[Opening Dataset records section]
-- ==== Sys2Proof/Proofs/StateInvariant.lean ====
section
/-! SUPPORT. The invariants I1 to I7 of 10_state R35: after reset, kept by every step, so of every reachable state. -/

namespace Sys2Proof.Machine

/-- Settles O28. -/
theorem resetStateAndWriteIndex : Obligations.ResetStateAndWriteIndex := ⟨rfl, rfl, rfl⟩

/-- Settles O29: no cell is listed after reset. -/
theorem resetFlagBufferAndTrace : Obligations.ResetFlagBufferAndTrace := ⟨rfl, read_nil, rfl⟩

/-- What is left of the invariants while the gate is open. -/
theorem reachInv_of_not_ready {s : State} (hready : s.ready = false)
    (hmatching : s.state.matching = true → 1 ≤ s.mi.toNat) (hmi : s.mi.toNat ≤ 6)
    (hfilling : s.state.filling = true → 1 ≤ s.wi.toNat) (hidle : s.state.filling = false → s.wi = 0) :
    ReachInv s where
  wiBound := Nat.le_of_lt_succ s.wi.isLt
  miMatching h := ⟨hmatching h, hmi⟩
  miBound := hmi
  readyMeansDone h := by simp [hready] at h
  wiFilling := hfilling
  wiIdle := hidle

theorem reachInv_takeReset (rest : List EnvInput) : ReachInv (takeReset rest) :=
  reachInv_of_not_ready rfl (by simp [DecoderState.matching]) (by simp) (by simp [DecoderState.filling]) (by simp)

/-- Settles O36. -/
theorem reachInvAfterReset : Obligations.ReachInvAfterReset := fun env => ⟨reachInv_takeReset env, reset_buf_wf⟩

/-- The invariants speak of the registers alone, and clearing the flag only weakens them. -/
theorem ReachInv.of_registers {s t : State} (hs : ReachInv s) (hstate : t.state = s.state) (hmi : t.mi = s.mi)
    (hwi : t.wi = s.wi) (hready : t.ready = true → s.ready = true) : ReachInv t where
  wiBound := hwi ▸ hs.wiBound
  miMatching := hstate ▸ hmi ▸ hs.miMatching
  miBound := hmi ▸ hs.miBound
  readyMeansDone h := hstate ▸ hmi ▸ hwi ▸ hs.readyMeansDone (hready h)
  wiFilling := hstate ▸ hwi ▸ hs.wiFilling
  wiIdle := hstate ▸ hwi ▸ hs.wiIdle

/-- `mi + 1` does not wrap below 6, where alone a matched byte advances it (40_frame_decoder R117, R127). -/
theorem toNat_add_one_of_lt_six {mi : MarkerIndex} (h : ¬ 6 ≤ mi.toNat) : (mi + 1).toNat = mi.toNat + 1 := by
  have h1 : (1 : MarkerIndex).toNat = 1 := rfl
  rw [BitVec.toNat_add, h1]
  omega

/-- A matched byte below index 6 keeps the invariants, in `ReadingStart` and in `ReadingEnd`. -/
theorem advanceMarker_keeps_reachInv {s : State} (hs : ReachInv s) (hready : s.ready = false)
    (h : ¬ 6 ≤ s.mi.toNat) : ReachInv (advanceMarker s) := by
  have hmi := toNat_add_one_of_lt_six h
  exact reachInv_of_not_ready hready (fun _ => by rw [advanceMarker_mi, hmi]; omega)
    (by rw [advanceMarker_mi, hmi]; omega)
    hs.wiFilling hs.wiIdle

/-- `Append` never leaves `wi` at 0 (40_frame_decoder R110). -/
theorem one_le_append_wi (b : Byte) (s : State) : 1 ≤ (append b s).wi.toNat := by
  rw [append_wi, nextWriteIndex_toNat]
  omega

/-- A byte fed with the gate open keeps the invariants. -/
theorem feed_keeps_reachInv {b : Byte} {s t : State} (hs : ReachInv s) (hready : s.ready = false)
    (h : feed b s = .next t) : ReachInv t := by
  have hmi := hs.miBound
  cases hstate : s.state with
  | standby =>
    have hwi : s.wi = 0 := hs.wiIdle (by simp [hstate, DecoderState.filling])
    rw [feed_standby hstate] at h
    cases h
    split
    · exact reachInv_of_not_ready hready (by simp) (by simp) (by simp [DecoderState.filling]) fun _ => hwi
    · exact hs
  | readingStart =>
    have hwi : s.wi = 0 := hs.wiIdle (by simp [hstate, DecoderState.filling])
    rw [feed_readingStart hstate] at h
    cases h
    split_ifs with h6 hmatch
    · exact reachInv_of_not_ready hready (by simp [DecoderState.matching]) hmi (by simp) (by simp [DecoderState.filling])
    · exact advanceMarker_keeps_reachInv hs hready h6
    · exact reachInv_of_not_ready hready (by simp [DecoderState.matching]) hmi (by simp [DecoderState.filling])
        fun _ => hwi
  | readingData =>
    have hwi : 1 ≤ s.wi.toNat := hs.wiFilling (by simp [hstate, DecoderState.filling])
    rw [feed_readingData hstate] at h
    cases h
    split
    · exact reachInv_of_not_ready hready (by simp) (by simp) (fun _ => hwi) (by simp [DecoderState.filling])
    · exact reachInv_of_not_ready hready (by simp [hstate, DecoderState.matching]) hmi
        (fun _ => one_le_append_wi b s) (by simp [hstate, DecoderState.filling])
  | readingEnd =>
    rw [feed_readingEnd hstate] at h
    cases h
    split_ifs with h6 hmatch
    · have hmi6 : s.mi = 6 := BitVec.eq_of_toNat_eq (Nat.le_antisymm hmi h6)
      exact ⟨by simp, by simp [DecoderState.matching], hmi, by simp [hmi6], by simp [DecoderState.filling], by simp⟩
    · exact advanceMarker_keeps_reachInv hs hready h6
    · exact reachInv_of_not_ready (by simpa using hready) (by simp [DecoderState.matching]) (by simpa using hmi)
        (fun _ => one_le_append_wi b _) (by simp [DecoderState.filling])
[Closing Dataset records section]
## Exercise instructions:
Each record above is to be given again without any change to its wording.

## Exercise solution:
-- ==== Sys2Proof/Proofs/StateInvariant.lean ====
section
/-! SUPPORT. The invariants I1 to I7 of 10_state R35: after reset, kept by every step, so of every reachable state. -/

namespace Sys2Proof.Machine

/-- Settles O28. -/
theorem resetStateAndWriteIndex : Obligations.ResetStateAndWriteIndex := ⟨rfl, rfl, rfl⟩

/-- Settles O29: no cell is listed after reset. -/
theorem resetFlagBufferAndTrace : Obligations.ResetFlagBufferAndTrace := ⟨rfl, read_nil, rfl⟩

/-- What is left of the invariants while the gate is open. -/
theorem reachInv_of_not_ready {s : State} (hready : s.ready = false)
    (hmatching : s.state.matching = true → 1 ≤ s.mi.toNat) (hmi : s.mi.toNat ≤ 6)
    (hfilling : s.state.filling = true → 1 ≤ s.wi.toNat) (hidle : s.state.filling = false → s.wi = 0) :
    ReachInv s where
  wiBound := Nat.le_of_lt_succ s.wi.isLt
  miMatching h := ⟨hmatching h, hmi⟩
  miBound := hmi
  readyMeansDone h := by simp [hready] at h
  wiFilling := hfilling
  wiIdle := hidle

theorem reachInv_takeReset (rest : List EnvInput) : ReachInv (takeReset rest) :=
  reachInv_of_not_ready rfl (by simp [DecoderState.matching]) (by simp) (by simp [DecoderState.filling]) (by simp)

/-- Settles O36. -/
theorem reachInvAfterReset : Obligations.ReachInvAfterReset := fun env => ⟨reachInv_takeReset env, reset_buf_wf⟩

/-- The invariants speak of the registers alone, and clearing the flag only weakens them. -/
theorem ReachInv.of_registers {s t : State} (hs : ReachInv s) (hstate : t.state = s.state) (hmi : t.mi = s.mi)
    (hwi : t.wi = s.wi) (hready : t.ready = true → s.ready = true) : ReachInv t where
  wiBound := hwi ▸ hs.wiBound
  miMatching := hstate ▸ hmi ▸ hs.miMatching
  miBound := hmi ▸ hs.miBound
  readyMeansDone h := hstate ▸ hmi ▸ hwi ▸ hs.readyMeansDone (hready h)
  wiFilling := hstate ▸ hwi ▸ hs.wiFilling
  wiIdle := hstate ▸ hwi ▸ hs.wiIdle

/-- `mi + 1` does not wrap below 6, where alone a matched byte advances it (40_frame_decoder R117, R127). -/
theorem toNat_add_one_of_lt_six {mi : MarkerIndex} (h : ¬ 6 ≤ mi.toNat) : (mi + 1).toNat = mi.toNat + 1 := by
  have h1 : (1 : MarkerIndex).toNat = 1 := rfl
  rw [BitVec.toNat_add, h1]
  omega

/-- A matched byte below index 6 keeps the invariants, in `ReadingStart` and in `ReadingEnd`. -/
theorem advanceMarker_keeps_reachInv {s : State} (hs : ReachInv s) (hready : s.ready = false)
    (h : ¬ 6 ≤ s.mi.toNat) : ReachInv (advanceMarker s) := by
  have hmi := toNat_add_one_of_lt_six h
  exact reachInv_of_not_ready hready (fun _ => by rw [advanceMarker_mi, hmi]; omega)
    (by rw [advanceMarker_mi, hmi]; omega)
    hs.wiFilling hs.wiIdle

/-- `Append` never leaves `wi` at 0 (40_frame_decoder R110). -/
theorem one_le_append_wi (b : Byte) (s : State) : 1 ≤ (append b s).wi.toNat := by
  rw [append_wi, nextWriteIndex_toNat]
  omega

/-- A byte fed with the gate open keeps the invariants. -/
theorem feed_keeps_reachInv {b : Byte} {s t : State} (hs : ReachInv s) (hready : s.ready = false)
    (h : feed b s = .next t) : ReachInv t := by
  have hmi := hs.miBound
  cases hstate : s.state with
  | standby =>
    have hwi : s.wi = 0 := hs.wiIdle (by simp [hstate, DecoderState.filling])
    rw [feed_standby hstate] at h
    cases h
    split
    · exact reachInv_of_not_ready hready (by simp) (by simp) (by simp [DecoderState.filling]) fun _ => hwi
    · exact hs
  | readingStart =>
    have hwi : s.wi = 0 := hs.wiIdle (by simp [hstate, DecoderState.filling])
    rw [feed_readingStart hstate] at h
    cases h
    split_ifs with h6 hmatch
    · exact reachInv_of_not_ready hready (by simp [DecoderState.matching]) hmi (by simp) (by simp [DecoderState.filling])
    · exact advanceMarker_keeps_reachInv hs hready h6
    · exact reachInv_of_not_ready hready (by simp [DecoderState.matching]) hmi (by simp [DecoderState.filling])
        fun _ => hwi
  | readingData =>
    have hwi : 1 ≤ s.wi.toNat := hs.wiFilling (by simp [hstate, DecoderState.filling])
    rw [feed_readingData hstate] at h
    cases h
    split
    · exact reachInv_of_not_ready hready (by simp) (by simp) (fun _ => hwi) (by simp [DecoderState.filling])
    · exact reachInv_of_not_ready hready (by simp [hstate, DecoderState.matching]) hmi
        (fun _ => one_le_append_wi b s) (by simp [hstate, DecoderState.filling])
  | readingEnd =>
    rw [feed_readingEnd hstate] at h
    cases h
    split_ifs with h6 hmatch
    · have hmi6 : s.mi = 6 := BitVec.eq_of_toNat_eq (Nat.le_antisymm hmi h6)
      exact ⟨by simp, by simp [DecoderState.matching], hmi, by simp [hmi6], by simp [DecoderState.filling], by simp⟩
    · exact advanceMarker_keeps_reachInv hs hready h6
    · exact reachInv_of_not_ready (by simpa using hready) (by simp [DecoderState.matching]) (by simpa using hmi)
        (fun _ => one_le_append_wi b _) (by simp [DecoderState.filling])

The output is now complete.